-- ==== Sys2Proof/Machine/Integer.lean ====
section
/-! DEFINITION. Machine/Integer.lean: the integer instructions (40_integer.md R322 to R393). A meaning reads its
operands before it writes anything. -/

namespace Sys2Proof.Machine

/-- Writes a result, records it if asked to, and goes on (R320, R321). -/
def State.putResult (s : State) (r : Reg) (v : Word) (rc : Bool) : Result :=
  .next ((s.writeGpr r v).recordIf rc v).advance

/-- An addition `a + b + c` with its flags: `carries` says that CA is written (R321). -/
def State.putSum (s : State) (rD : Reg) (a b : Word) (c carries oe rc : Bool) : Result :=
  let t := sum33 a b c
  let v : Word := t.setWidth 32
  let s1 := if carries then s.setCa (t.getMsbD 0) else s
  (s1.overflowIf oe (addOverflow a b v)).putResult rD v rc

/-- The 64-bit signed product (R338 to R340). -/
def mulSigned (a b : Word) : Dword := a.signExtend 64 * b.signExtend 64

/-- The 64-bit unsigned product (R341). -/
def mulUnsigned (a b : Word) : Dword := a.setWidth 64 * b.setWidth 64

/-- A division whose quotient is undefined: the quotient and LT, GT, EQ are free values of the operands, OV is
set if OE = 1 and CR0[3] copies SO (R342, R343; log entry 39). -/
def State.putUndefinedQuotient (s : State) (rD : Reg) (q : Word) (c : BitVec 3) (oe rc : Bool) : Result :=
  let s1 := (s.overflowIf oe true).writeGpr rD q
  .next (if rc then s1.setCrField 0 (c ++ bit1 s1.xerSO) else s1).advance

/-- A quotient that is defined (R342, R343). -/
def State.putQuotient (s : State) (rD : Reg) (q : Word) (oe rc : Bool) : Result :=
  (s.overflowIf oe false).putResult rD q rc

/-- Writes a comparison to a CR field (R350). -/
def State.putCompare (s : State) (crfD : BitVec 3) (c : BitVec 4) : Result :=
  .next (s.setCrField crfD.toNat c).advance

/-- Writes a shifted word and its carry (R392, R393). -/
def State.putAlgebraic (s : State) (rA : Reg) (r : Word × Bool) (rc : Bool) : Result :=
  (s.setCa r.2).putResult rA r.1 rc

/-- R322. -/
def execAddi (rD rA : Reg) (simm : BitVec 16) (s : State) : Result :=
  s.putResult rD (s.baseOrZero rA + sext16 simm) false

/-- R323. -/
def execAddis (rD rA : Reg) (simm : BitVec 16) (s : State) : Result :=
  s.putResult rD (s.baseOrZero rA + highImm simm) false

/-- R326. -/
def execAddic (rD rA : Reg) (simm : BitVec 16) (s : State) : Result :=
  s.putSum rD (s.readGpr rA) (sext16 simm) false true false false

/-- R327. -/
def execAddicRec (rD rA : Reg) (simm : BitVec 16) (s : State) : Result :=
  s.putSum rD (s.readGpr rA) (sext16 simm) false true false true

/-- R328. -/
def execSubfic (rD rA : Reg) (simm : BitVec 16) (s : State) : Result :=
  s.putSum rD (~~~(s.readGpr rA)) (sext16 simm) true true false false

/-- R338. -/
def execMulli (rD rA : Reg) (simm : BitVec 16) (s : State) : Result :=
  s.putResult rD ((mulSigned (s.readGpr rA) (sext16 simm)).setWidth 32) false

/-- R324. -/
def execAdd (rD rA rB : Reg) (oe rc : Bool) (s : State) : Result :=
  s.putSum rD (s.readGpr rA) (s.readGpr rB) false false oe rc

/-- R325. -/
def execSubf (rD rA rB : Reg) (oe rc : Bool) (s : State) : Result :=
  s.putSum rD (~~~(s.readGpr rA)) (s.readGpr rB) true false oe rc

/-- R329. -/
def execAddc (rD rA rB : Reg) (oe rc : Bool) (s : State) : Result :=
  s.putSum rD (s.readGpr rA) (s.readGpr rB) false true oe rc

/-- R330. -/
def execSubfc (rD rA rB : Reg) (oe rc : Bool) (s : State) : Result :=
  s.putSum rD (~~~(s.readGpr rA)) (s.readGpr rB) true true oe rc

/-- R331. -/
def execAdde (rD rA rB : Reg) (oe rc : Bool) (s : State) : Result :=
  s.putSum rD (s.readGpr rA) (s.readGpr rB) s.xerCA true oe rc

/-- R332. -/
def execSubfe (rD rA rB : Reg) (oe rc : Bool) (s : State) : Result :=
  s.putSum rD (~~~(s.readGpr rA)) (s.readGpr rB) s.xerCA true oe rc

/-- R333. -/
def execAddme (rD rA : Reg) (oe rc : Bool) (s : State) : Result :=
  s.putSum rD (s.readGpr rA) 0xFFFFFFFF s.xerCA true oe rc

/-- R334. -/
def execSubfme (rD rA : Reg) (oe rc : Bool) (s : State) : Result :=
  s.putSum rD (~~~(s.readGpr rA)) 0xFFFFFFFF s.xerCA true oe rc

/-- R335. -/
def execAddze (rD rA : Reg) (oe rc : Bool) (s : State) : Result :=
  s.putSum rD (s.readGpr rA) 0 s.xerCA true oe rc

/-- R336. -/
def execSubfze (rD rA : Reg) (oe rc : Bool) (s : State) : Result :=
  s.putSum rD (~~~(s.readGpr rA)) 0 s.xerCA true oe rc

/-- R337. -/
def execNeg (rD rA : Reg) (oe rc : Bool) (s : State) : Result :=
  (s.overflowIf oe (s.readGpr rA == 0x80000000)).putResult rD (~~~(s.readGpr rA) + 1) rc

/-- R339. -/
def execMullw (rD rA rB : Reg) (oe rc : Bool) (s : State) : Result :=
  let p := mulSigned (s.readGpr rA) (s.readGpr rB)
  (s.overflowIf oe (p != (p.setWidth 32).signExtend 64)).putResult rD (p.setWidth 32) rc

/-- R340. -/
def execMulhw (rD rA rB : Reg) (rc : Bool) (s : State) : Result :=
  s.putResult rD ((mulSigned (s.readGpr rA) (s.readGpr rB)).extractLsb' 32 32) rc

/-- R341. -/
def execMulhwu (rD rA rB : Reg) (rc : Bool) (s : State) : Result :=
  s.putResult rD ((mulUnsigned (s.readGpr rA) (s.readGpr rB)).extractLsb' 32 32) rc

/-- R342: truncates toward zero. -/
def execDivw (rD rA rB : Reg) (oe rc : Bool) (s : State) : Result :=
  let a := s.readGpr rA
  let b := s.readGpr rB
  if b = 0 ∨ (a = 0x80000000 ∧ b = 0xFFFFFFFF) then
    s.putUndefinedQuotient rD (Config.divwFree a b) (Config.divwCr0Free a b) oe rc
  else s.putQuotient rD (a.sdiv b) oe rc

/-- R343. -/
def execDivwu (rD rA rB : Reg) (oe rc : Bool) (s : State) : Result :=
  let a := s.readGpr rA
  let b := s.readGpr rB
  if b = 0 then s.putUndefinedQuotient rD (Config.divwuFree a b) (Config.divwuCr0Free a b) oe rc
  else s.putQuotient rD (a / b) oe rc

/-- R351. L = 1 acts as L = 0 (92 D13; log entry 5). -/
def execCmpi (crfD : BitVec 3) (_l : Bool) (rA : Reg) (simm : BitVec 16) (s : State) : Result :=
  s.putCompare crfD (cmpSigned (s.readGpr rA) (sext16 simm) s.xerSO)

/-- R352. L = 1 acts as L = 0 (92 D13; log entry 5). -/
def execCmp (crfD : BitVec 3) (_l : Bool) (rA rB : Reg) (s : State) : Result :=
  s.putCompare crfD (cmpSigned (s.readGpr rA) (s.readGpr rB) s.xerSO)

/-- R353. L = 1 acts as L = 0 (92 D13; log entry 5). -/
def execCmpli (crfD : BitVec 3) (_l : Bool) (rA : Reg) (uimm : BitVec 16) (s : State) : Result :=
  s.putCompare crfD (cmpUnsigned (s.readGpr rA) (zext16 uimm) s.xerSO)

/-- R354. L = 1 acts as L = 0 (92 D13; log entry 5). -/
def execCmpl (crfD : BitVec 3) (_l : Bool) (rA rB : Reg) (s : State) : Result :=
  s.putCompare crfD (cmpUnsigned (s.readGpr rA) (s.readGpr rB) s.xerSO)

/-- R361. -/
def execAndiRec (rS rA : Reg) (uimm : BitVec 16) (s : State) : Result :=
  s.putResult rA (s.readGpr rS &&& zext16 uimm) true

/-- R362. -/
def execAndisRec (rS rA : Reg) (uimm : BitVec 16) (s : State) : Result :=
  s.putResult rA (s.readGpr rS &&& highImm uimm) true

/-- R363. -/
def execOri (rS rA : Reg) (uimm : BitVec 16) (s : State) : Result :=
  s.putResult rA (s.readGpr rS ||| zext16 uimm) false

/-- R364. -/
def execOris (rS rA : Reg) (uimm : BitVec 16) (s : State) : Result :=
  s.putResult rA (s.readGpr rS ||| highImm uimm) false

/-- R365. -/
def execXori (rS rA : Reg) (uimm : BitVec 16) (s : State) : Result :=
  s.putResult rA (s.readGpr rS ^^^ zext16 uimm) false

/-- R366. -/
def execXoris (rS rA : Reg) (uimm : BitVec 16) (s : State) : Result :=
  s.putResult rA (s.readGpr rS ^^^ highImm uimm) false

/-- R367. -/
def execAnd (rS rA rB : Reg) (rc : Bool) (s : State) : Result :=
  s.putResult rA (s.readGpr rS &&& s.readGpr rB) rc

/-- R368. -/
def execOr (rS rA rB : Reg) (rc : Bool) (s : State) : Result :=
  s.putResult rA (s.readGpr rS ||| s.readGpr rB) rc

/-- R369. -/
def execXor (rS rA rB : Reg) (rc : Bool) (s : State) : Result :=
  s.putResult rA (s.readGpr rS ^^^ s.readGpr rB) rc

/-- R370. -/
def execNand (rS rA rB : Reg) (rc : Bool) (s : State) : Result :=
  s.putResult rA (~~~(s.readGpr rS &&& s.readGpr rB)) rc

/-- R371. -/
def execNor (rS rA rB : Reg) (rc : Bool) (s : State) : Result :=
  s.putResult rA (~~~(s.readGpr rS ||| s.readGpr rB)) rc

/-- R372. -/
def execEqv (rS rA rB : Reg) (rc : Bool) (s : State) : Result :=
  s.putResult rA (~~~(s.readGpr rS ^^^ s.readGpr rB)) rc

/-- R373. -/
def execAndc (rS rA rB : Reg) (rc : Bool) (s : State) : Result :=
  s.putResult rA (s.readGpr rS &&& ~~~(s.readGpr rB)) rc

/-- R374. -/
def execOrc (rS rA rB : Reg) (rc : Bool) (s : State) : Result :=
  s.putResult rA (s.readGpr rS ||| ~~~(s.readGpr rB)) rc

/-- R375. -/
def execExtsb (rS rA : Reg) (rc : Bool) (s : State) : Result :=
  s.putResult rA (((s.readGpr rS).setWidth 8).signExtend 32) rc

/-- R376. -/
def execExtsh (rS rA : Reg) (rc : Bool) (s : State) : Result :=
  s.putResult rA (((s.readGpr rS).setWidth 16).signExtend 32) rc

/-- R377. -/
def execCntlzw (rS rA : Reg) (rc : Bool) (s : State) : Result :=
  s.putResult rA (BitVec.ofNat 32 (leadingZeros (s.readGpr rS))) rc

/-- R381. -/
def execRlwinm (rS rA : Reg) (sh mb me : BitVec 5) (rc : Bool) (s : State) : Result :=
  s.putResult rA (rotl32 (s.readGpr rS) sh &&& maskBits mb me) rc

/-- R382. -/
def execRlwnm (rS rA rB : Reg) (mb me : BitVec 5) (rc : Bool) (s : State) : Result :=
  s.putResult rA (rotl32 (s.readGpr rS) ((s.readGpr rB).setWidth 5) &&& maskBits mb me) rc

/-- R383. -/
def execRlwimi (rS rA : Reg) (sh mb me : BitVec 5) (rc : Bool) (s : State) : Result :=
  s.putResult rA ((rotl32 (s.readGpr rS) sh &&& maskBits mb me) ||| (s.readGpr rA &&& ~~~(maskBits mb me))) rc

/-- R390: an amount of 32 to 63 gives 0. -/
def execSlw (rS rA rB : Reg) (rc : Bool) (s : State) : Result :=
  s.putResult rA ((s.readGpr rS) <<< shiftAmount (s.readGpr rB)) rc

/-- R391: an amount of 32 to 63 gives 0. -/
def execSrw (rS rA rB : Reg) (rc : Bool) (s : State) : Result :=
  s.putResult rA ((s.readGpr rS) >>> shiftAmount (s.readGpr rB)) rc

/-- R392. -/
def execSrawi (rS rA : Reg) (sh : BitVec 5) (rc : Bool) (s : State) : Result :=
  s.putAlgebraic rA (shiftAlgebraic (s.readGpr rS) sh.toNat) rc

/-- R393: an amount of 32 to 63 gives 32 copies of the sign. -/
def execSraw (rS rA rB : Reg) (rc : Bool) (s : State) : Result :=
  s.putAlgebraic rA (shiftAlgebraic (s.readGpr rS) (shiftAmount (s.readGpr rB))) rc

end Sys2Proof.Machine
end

==

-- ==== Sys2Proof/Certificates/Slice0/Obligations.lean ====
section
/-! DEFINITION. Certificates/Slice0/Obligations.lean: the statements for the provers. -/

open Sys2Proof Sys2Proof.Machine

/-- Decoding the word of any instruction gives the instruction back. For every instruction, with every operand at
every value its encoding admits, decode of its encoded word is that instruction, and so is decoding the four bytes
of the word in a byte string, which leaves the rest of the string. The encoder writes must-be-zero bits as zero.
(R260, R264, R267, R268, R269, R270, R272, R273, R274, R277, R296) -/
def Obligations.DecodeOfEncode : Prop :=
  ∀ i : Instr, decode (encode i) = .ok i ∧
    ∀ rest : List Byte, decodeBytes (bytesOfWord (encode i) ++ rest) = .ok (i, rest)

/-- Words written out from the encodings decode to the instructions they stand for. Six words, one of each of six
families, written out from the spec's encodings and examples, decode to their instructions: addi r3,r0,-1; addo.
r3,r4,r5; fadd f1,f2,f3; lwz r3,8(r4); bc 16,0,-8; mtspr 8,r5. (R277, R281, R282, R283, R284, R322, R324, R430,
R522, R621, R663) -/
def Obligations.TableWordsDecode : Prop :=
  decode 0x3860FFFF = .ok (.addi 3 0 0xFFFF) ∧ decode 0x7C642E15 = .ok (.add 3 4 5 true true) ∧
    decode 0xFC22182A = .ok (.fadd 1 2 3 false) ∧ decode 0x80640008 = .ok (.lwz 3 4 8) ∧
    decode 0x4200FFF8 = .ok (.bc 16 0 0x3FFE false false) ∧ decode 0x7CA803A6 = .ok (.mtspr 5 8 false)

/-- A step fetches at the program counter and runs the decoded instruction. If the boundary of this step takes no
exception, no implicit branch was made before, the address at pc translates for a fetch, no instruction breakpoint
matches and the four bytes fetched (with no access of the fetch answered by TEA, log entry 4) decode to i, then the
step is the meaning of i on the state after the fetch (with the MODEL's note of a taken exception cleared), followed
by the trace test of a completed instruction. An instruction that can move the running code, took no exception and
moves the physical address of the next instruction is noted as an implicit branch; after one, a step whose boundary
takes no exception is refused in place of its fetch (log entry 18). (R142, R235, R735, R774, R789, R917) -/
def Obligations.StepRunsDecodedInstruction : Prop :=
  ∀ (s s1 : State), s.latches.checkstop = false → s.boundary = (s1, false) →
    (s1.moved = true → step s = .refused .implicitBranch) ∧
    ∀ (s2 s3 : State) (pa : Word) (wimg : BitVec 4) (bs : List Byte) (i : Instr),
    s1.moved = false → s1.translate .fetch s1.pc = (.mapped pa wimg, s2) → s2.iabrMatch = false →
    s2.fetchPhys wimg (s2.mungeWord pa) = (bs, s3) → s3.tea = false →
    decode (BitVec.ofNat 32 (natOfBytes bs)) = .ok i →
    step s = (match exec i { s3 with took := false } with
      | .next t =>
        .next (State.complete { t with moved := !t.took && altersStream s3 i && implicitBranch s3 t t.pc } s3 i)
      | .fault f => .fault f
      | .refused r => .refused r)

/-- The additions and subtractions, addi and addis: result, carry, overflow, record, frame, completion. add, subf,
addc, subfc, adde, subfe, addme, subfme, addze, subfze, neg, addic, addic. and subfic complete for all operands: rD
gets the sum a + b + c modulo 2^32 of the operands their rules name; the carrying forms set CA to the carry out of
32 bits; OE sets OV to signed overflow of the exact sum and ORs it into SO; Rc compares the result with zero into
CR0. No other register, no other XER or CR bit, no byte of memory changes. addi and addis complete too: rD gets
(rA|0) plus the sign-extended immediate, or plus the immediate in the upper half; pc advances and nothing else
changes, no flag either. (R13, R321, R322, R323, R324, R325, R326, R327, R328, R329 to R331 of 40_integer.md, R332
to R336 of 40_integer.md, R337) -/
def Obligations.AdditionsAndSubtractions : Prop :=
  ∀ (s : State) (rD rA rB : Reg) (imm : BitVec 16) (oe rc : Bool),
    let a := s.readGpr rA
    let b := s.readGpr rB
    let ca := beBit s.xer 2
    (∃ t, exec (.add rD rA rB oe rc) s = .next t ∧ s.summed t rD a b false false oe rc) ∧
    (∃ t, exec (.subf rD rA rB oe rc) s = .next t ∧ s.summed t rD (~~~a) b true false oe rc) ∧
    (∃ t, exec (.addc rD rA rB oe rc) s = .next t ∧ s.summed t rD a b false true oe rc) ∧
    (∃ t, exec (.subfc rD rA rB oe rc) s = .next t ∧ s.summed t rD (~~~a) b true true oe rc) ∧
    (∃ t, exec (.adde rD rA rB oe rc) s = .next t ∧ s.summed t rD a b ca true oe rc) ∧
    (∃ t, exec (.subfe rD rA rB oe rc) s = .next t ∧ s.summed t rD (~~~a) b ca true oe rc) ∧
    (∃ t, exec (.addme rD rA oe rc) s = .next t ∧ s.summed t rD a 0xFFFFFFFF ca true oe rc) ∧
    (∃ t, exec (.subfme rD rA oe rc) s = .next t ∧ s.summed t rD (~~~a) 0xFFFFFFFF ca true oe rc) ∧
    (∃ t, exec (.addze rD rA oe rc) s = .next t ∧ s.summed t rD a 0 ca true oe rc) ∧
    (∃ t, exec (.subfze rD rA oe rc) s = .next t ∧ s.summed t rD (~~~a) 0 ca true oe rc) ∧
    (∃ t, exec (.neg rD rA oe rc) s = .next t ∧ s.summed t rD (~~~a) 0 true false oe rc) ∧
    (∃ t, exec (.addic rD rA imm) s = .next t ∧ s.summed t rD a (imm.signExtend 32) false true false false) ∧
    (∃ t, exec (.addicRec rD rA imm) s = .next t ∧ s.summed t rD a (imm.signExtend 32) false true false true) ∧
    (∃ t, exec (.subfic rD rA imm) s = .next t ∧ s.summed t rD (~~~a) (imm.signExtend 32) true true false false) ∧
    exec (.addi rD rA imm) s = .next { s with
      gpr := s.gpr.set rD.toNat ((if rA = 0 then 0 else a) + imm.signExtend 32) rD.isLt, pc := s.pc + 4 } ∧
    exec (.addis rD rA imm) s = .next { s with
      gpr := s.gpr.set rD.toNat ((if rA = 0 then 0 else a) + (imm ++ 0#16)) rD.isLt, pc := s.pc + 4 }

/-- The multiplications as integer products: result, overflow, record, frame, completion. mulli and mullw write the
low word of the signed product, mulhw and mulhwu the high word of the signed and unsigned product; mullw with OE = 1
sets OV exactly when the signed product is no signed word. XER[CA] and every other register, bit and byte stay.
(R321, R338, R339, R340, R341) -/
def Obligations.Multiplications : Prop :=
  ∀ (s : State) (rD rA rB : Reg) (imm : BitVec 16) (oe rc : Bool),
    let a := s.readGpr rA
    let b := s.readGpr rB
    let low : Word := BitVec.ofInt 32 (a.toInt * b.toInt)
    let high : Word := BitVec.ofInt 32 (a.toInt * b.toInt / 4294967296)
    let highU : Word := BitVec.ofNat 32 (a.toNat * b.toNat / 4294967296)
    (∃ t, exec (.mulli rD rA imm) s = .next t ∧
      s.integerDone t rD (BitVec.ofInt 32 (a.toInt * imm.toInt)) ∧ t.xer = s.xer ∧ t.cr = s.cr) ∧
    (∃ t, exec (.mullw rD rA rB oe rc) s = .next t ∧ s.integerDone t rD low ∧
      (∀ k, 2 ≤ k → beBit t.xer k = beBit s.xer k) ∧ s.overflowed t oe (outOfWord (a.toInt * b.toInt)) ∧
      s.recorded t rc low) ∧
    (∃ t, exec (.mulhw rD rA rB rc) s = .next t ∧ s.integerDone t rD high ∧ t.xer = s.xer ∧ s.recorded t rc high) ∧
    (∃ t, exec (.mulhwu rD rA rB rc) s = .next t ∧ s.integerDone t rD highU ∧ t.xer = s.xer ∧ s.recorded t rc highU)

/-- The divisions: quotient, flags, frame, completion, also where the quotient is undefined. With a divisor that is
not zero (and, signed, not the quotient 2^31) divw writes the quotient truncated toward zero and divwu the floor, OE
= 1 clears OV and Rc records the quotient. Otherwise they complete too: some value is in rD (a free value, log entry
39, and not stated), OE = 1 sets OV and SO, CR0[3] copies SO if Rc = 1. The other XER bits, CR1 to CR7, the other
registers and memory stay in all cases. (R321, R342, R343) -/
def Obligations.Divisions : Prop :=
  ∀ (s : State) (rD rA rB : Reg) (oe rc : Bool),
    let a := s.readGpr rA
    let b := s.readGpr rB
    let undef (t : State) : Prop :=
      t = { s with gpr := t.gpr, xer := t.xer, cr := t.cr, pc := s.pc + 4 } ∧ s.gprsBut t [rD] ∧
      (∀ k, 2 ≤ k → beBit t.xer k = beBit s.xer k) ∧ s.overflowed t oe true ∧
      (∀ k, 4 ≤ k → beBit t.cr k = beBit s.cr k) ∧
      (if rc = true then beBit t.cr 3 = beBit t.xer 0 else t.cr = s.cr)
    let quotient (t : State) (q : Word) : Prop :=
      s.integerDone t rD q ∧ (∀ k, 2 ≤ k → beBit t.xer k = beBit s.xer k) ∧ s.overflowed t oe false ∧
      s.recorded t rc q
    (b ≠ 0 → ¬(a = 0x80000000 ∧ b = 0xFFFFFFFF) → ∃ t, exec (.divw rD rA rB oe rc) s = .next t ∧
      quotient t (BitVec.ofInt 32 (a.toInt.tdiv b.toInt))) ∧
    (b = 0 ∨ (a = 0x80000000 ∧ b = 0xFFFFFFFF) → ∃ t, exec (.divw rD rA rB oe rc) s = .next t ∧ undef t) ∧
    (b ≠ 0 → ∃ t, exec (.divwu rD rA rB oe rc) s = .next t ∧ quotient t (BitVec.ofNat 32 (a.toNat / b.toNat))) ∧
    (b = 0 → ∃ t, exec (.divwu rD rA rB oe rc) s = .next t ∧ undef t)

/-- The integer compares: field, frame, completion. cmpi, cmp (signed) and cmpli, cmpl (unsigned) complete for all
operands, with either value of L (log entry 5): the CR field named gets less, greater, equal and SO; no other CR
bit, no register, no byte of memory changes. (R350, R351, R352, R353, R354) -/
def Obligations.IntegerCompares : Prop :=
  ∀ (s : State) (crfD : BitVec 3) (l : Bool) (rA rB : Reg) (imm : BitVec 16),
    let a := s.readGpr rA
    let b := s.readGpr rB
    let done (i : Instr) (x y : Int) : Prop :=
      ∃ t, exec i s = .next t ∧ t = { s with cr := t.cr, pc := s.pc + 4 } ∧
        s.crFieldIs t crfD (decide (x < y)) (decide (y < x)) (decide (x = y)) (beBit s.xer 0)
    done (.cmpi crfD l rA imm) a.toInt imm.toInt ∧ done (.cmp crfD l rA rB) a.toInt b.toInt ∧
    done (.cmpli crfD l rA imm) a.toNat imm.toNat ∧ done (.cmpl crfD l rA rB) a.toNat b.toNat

TASK ITEM:
Where the listing above reaches the line that contains "-- ==== Sys2Proof/Machine/Integer.lean", start retyping, and finish with the line that contains "def State.putResult (s"; reproduce those lines exactly and no others.

ANSWER TO THIS PROBLEM:
-- ==== Sys2Proof/Machine/Integer.lean ====
section
/-! DEFINITION. Machine/Integer.lean: the integer instructions (40_integer.md R322 to R393). A meaning reads its
operands before it writes anything. -/

namespace Sys2Proof.Machine

/-- Writes a result, records it if asked to, and goes on (R320, R321). -/
def State.putResult (s : State) (r : Reg) (v : Word) (rc : Bool) : Result :=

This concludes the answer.